A Spark Unseen tdu-2 Read online




  A Spark Unseen

  ( The Dark Unwinding - 2 )

  Sharon Cameron

  The thrilling sequel to Sharon Cameron's blockbuster gothic steampunk romance, THE DARK UNWINDING, will captivate readers anew with mystery and intrigue aplenty.

  When Katharine Tulman wakes in the middle of the night and accidentally foils a kidnapping attempt on her uncle, she realizes Stranwyne Keep is no longer safe for Uncle Tully and his genius inventions. She flees to Paris, where she hopes to remain undetected and also find the mysterious and handsome Lane, who is suspected to be dead.

  But the search for Lane is not easy, and Katharine soon finds herself embroiled in a labyrinth of political intrigue. And with unexpected enemies and allies at every turn, Katharine will have to figure out whom she can trust--if anyone--to protect her uncle from danger once and for all.

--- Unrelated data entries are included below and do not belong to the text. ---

-- ==== Sys2Proof/Machine/Container.lean ====
section
/-! DEFINITION. The bitmap container (30_encoding.md R103 to R110): its fields, its palette and its pixels, as
functions of the bytes a READ answered. -/

namespace Sys2Proof.Machine

open Sys2Proof

/-- FILE_HDR_LEN (R9). -/
def fileHdrLen : Nat := 14

/-- INFO_HDR_LEN (R9). -/
def infoHdrLen : Nat := 40

/-- PAL_OFF = FILE_HDR_LEN + INFO_HDR_LEN (R9, R107). -/
def palOff : Nat := fileHdrLen + infoHdrLen

/-- PAL_ENTRY_LEN (R9). -/
def palEntryLen : Nat := 4

/-- Byte `i` of a byte sequence (R12). The rules read only bytes below the length; at and above it this is 0
(assumption 18). -/
def byteAt (b : List Byte) (i : Nat) : Byte := b[i]?.getD 0

/-- `le16` (R14). -/
def le16 (b : List Byte) (o : Nat) : BitVec 16 := byteAt b (o + 1) ++ byteAt b o

/-- `le32` (R14): the byte at the lowest offset is the least significant. -/
def le32 (b : List Byte) (o : Nat) : Word := byteAt b (o + 3) ++ byteAt b (o + 2) ++ byteAt b (o + 1) ++ byteAt b o

/-- The signature test of R162: at least two bytes, and the first two equal to P_MAGIC. -/
def signatureMatches (p : Params) (fh : List Byte) : Bool :=
  2 ≤ fh.length && byteAt fh 0 == p.magic0 && byteAt fh 1 == p.magic1

/-- P_CLRUSED_OFF as an index of the 40 info-header bytes (R104, R167). -/
def clrUsedIndex (p : Params) : Nat := p.clrUsedOff.fileOffset - fileHdrLen

/-- The validation of R168, in its order: the first failing test decides. -/
def validateFormat (bpp : BitVec 16) (comp : Word) (planes : BitVec 16) : Option FormatKind :=
  if bpp ≠ 8 ∧ bpp ≠ 24 then some .unsupportedDepth
  else if comp ≠ 0 then some .compressionUnsupported
  else if planes ≠ 1 then some .badPlaneCount
  else none

/-- The palette entry count N of R175: colorsUsed, or 256 where it is 0. -/
def paletteCount (clrUsed : Word) : Nat := if 0 < clrUsed.toNat then clrUsed.toNat else 256

/-- The palette colour count INSPECT reports (R169). -/
def inspectPalColors (bpp : BitVec 16) (clrUsed : Word) : Word :=
  if bpp = 8 then BitVec.ofNat 32 (paletteCount clrUsed) else 0

/-- `cdiv(a, 4) * 4` for a length `a` (R13, R173). -/
def roundUp4 (a : Nat) : Nat := (a + 3) / 4 * 4

/-- ST.bpg (R173): the bytes of one pixel. -/
def bytesPerPixel (bpp : BitVec 16) : Nat := bpp.toNat / 8

/-- ST.rowStride (R173) of a non-negative width. -/
def rowStrideOf (width : Word) (bpg : Nat) : Nat := roundUp4 (width.toInt.toNat * bpg)

/-- The channels stored as blue, green, red from byte `o` on (R74, R107, R110). -/
def bgrAt (b : List Byte) (o : Nat) : Rgb where
  r := byteAt b (o + 2)
  g := byteAt b (o + 1)
  b := byteAt b o

/-- Palette entry `k` of the palette bytes (R107, R176): blue, green, red, and a reserved byte that is discarded. -/
def paletteEntry (pb : List Byte) (k : Nat) : Color16 := packColor (bgrAt pb (palEntryLen * k))

/-- The palette build of R176: entries 0 to min(N, 256) - 1 are written, the others keep what they hold. -/
def buildPalette (old : Palette) (n : Nat) (pb : List Byte) : Palette :=
  Vector.ofFn fun k : Fin 256 => if k.val < n then paletteEntry pb k.val else old[k]

/-- A clip length of R178: the image's, or the smaller of it and the bound where the bound is enabled. -/
def clipLength (enabled : Bool) (image bound : Word) : Int :=
  if enabled then min image.toInt bound.toInt else image.toInt

/-- The stored row of a destination row (R179): bmpRow = height - 1 - row. -/
def storedRow (height : Word) (row : Nat) : Int := height.toInt - 1 - row

/-- The file offset of the stored row of a destination row (R180). It is never negative where the rules use it
(R64); below 0 this is 0 (assumption 18). -/
def rowOffset (pixOff height : Word) (rowStride row : Nat) : Nat :=
  (pixOff.toNat + storedRow height row * rowStride).toNat

end Sys2Proof.Machine
end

  Filled with deadly twists, whispering romance, and heart-stopping suspense, this sequel to THE DARK UNWINDING whisks readers off on another thrilling adventure.

  A Spark Unseen

  The Dark Unwinding 2

  by

  Sharon Cameron

  FOR MY FAMILY

  AND THEIR QUEST FOR TRUTH DURING A

  SUNDAY LUNCH

  1

  September 1854

  I opened my eyes, the air in my bedchamber pulsing with the kind of silence that only comes in the wake of sound — a sound that never should have been there. I waited, listening. Shadows hid the dressing table, my bookshelves, the roses on the wallpaper, each window swathed in a shroud of black. But my room was empty. I felt this as certainly as the satin coverlet clutched in my hand. And then it came again. A soft clink of metal, and a creak of floorboard in the hall. I watched a shaft of yellow light move across the crack beneath my door.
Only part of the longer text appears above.